Features of the EBS scheduler
=============================

CPU shares
----------

Each task has a number of CPU shares that determine its entitlement. Shares can
be read/set directly via the files

/proc/<pid>/cpu_shares
/proc/<tgid>/task/<pid>/cpu_shares

or indirectly via setting the task's nice value using nice or renice. A task
may be allocated between 1 and 420 shares with 20 shares being the default
allocation. A nice value >= 0 is mapped to (20 - nice) shares and a value
< 0 is mapped to (20 + nice * nice) shares. If shares are set directly via
/proc/<pid>/cpu_shares then its nice value will be adjusted accordingly.


CPU usage rate caps
-------------------

A task's CPU usage rate cap imposes a soft (or hard) upper limit on the rate at
which it can use CPU resources and can be set/read via the files

/proc/<pid>/cpu_rate_cap
/proc/<tgid>/task/<pid>/cpu_rate_cap

Usage rate caps are expressed as rational numbers (e.g. "1 / 2") and hard caps
are signified by a "!" suffix. The rational number indicates the proportion
of a single CPU's capacity that the task may use. The value of the number must
be in the range 0.0 to 1.0 inclusive for soft caps. For hard caps there is an
additional restriction that a value of 0.0 is not permitted. Tasks with a
soft cap of 0.0 become true background tasks and only get to run when no other
tasks are active.

When hard capped tasks exceed their cap they are removed from the run queues
and placed in a "sinbin" for a short while until their usage rate decays to
within limits.


Scheduler Tuning Parameters
---------------------------

The characteristics of the Kalman filter used for usage rate estimates are
determined by the _response half life_. The default value for the half life is
5000 msecs, but this can be set to any value between 1000 and 100000 msecs
during a make config. Also, if the SCHED_DYNAMIC_HALF_LIFE config option is set
to Y, the half life can be modified dynamically on a running system within the
above range by writing to /proc/cpu_half_life.

Currently EBS gives all tasks a fixed default timeslice of 100msec. As with the
half life, this can be chosen at build time (between 1 and 500msec) and building
with the SCHED_DYNAMIC_TIME_SLICE option enables on-the-fly changes via
/proc/timeslice.

Performance of the EBS scheduler depends on these parameters, as well as the
load characteristics of the system. The current default settings, however, have
worked well with most loads so far.


Scheduler statistics
--------------------

Global and per task scheduling statistics are available via /proc. To reduce
the size of this post, the details are not listed here but can be seen at
<http://ebs.aurema.com>.


Implementation
==============

Those interested mainly in EBS performance can skip this section...
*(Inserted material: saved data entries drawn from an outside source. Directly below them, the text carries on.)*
-- ==== Sys2Proof/Machine/Tick.lean ====
section
/-! DEFINITION. The passage from one P-cycle to the next: the time, the estimates, the events that have come, and the
work that the agents of the die take up in that P-cycle. -/

namespace Sys2Proof.Machine

/-- R351: REMAIN.EST decreases by 1 each P-cycle and stops at 0. -/
def Slot.countRemain (sl : Slot) : Slot := if sl.est = 0 then sl else { sl with est := sl.est - 1 }

def Core.countRemain (x : Core) : Core := { x with slots := x.slots.map fun p => (p.1, p.2.countRemain) }

/-- The events or works whose time has come. -/
def takeDue (now : Nat) : List (Nat × α) → List α × List (Nat × α)
  | [] => ([], [])
  | (t, i) :: r => if t ≤ now then let (a, b) := takeDue now r; (i :: a, b) else ([], (t, i) :: r)

/-! ### Address generators (R206, R267) -/

/-- The data lane of an AG that holds the fewest tokens. -/
def Core.leanLane (x : Core) (d : AgDesc) : Nat := (argMin (fun k => (x.lane d.edge k).fifo.length) d.dataLanes).getD 0

/-- R267: the reads that input AGs take up, those of the timed AGs or those of the yielding ones. -/
def State.fetches (s : State) (timed : Bool) : List Due :=
  s.cores.flatMap fun p => p.2.ags.filterMap fun q =>
    let d : AgDesc := q.2.desc
    if q.2.active && !d.isOut && d.stallok != timed then some (.ev (.agFetch p.1 q.1 (p.2.leanLane d))) else none

/-! ### Heartbeats (R232, R386; log entry 2) -/

/-- A tick of a period reaches a core in a P-cycle. -/
def ticks (now skew period : Nat) : Bool := decide (period ≤ now - 1 - skew) && (now - 1 - skew) % period == 0

def State.heartbeats (s : State) : List Due :=
  (s.cores.filter fun p => p.2.task.isSome).flatMap fun p =>
    (if ticks s.now p.2.skew 64 then [Due.ev (.deviceHeartbeat p.1)] else []) ++
      (if s.fw.die = 0 ∧ ticks s.now p.2.skew 2000 then [Due.ev (.panelHeartbeat p.1)] else [])

/-- R386: die 0, or a standalone die, emits the panel heartbeat every 2,000 P-cycles. -/
def State.panelInterval (s : State) : State := if s.fw.die = 0 ∧ s.now % 2000 = 0 then s.panelTick else s

/-! ### Tasks (R361) -/

/-- R361: tasks whose slots have all stopped. -/
def State.endings (s : State) : List Due := (s.fe.tasks.filter fun p => s.stopped p.1).map fun p => Due.ev (.taskEnd p.1)

/-! ### A-cycles (R4, R189) -/

/-- R189: the A-cycles of a lens that start in a P-cycle, and what is left of the next one, in halves; a stretch takes
one A-cycle away. -/
def Lens.cycles (l : Lens) : Nat × Lens :=
  let total := l.frac + l.clock
  let n := total / 2
  let l := { l with frac := total % 2 }
  if 0 < l.stretched ∧ 0 < n then (n - 1, { l with stretched := l.stretched - 1 }) else (n, l)

/-- The A-cycles of all lenses in this P-cycle, in rounds. -/
def State.openings (s : State) : State × List Due :=
  let live : List (Nat × Nat × Lens) := (s.lenses.filter fun p => p.2.fused).map fun p => (p.1, p.2.cycles)
  let round (i : Nat) : List Due := (live.filter fun p => decide (i < p.2.1)).map fun p => Due.openA p.1
  (live.foldl (fun s p => s.setLens p.1 p.2.2) s, round 0 ++ round 1)

/-! ### The next P-cycle -/

/-- R267: the front ports of the banks are free again. -/
def State.freePorts (s : State) : State := { s with cores := s.cores.map fun p => (p.1, { p.2 with frontBusy := [] }) }

/-- R266: the bank at whose back port an event that has come must queue. -/
def State.backBank (s : State) : Instr → Option Nat
  | .globalRequestArrive id => (s.packet? id).bind s.packetBank
  | .copySegment c ch => s.segmentBank c ch
  | _ => none

/-- R275, R301: a request at a back port that cannot begin yet. -/
def State.stays (s : State) : Due → Bool
  | .ev (.globalRequestArrive id) => (s.packet? id).any s.requestWaits
  | _ => false

/-- R376: of the requests at the back ports, in the order of their arrival, at most one per bank begins. -/
def State.pick (s : State) : List (Nat × Due) → List Nat → List Due × List (Nat × Due)
  | [], _ => ([], [])
  | (b, d) :: r, used =>
    if used.contains b || s.stays d then
      let (go, rest) := s.pick r used
      (go, (b, d) :: rest)
    else
      let (go, rest) := s.pick r (b :: used)
      (d :: go, rest)

/-- R266, R376: after the turns of a P-cycle, with its front-port accesses, the back ports begin their requests. -/
def State.begins (s : State) : State :=
  let (go, rest) := s.pick s.back []
  { s with back := rest, agenda := go, phase := .backs }

/-- What firmware, the host's ports and the links do in a P-cycle. -/
def State.housekeep (s : State) : State :=
  ((s.panelInterval.linkTimers.finishErase.retireFailed).countClocks).pumpPorts

/-- The next P-cycle: requests that have come queue at the back ports of their banks (R266); the yielding AGs take what the last one left free; then the timed AGs, the heartbeats, the events
that have come, the tasks that end, and the A-cycles. -/
def State.tick (s : State) : State :=
  let s : State := { s with now := s.now + 1, cores := s.cores.map fun p => (p.1, p.2.countRemain) }
  let s := s.housekeep
  let (due, rest) := takeDue s.now s.coming
  let (work, left) := takeDue s.now s.works
  let (s, opens) := s.openings
  let back := due.filterMap fun i => (s.backBank i).map fun b => (b, Due.ev i)
  let due := due.filter fun i => (s.backBank i).isNone
  { s with
    back := s.back ++ back
    coming := rest
    works := left
    agenda := s.agenda ++ s.fetches false ++ [Due.freePorts] ++ s.fetches true ++ s.heartbeats ++ due.map Due.ev ++ work ++ s.endings ++ opens
    phase := .events }

end Sys2Proof.Machine
end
Effective entitlement per share
-------------------------------

Ideally, the CPU USAGE PER SHARE of tasks demanding as much CPU as they are
entitled to should be equal. By keeping track of the HIGHEST CPU usage per
share that has been observed and comparing it to the CPU usage per share for
each task that runs, tasks that are receiving less usage per share than the
one getting the most can be given a better priority, so they can "catch up".

This highest value of CPU usage per share is maintained on each runqueue as
that CPU's _effective entitlement per share_, and is used as a basis for all
priority computations on that CPU.

In a nutshell, the task that is receiving the most CPU usage for each of its
shares serves as the yardstick via which the treatment of other tasks on that
CPU are measured.


Task priorities
---------------

The array switch and interactivity estimator have been removed - a task's
eligibility to run is determined purely by its priority. A task's priority is
recalculated when it is forked, wakes up, uses up its timeslice or is
preempted.

The following ratio:

task's usage_per_share
-----------------------------------------------------------------------
min(task's CPU rate cap per share, rq->effective_entitlement_per_share)

[where CPU rate cap per share is simply (CPU rate cap / CPU shares)]

is then mapped onto the SCHED_NORMAL priority range. The mapping is such
that a ratio of 1.0 is equivalent to the mean SCHED_NORMAL priority, and
ratios less than and greater than 1.0 are mapped to priorities less and
greater than the mean respectively. This serves to boost tasks
using less than their entitlement and penalise those using more than their
entitlement or CPU rate cap. It also provides interactive and I/O bound tasks
with favourable priorities since such tasks have inherently low CPU usage.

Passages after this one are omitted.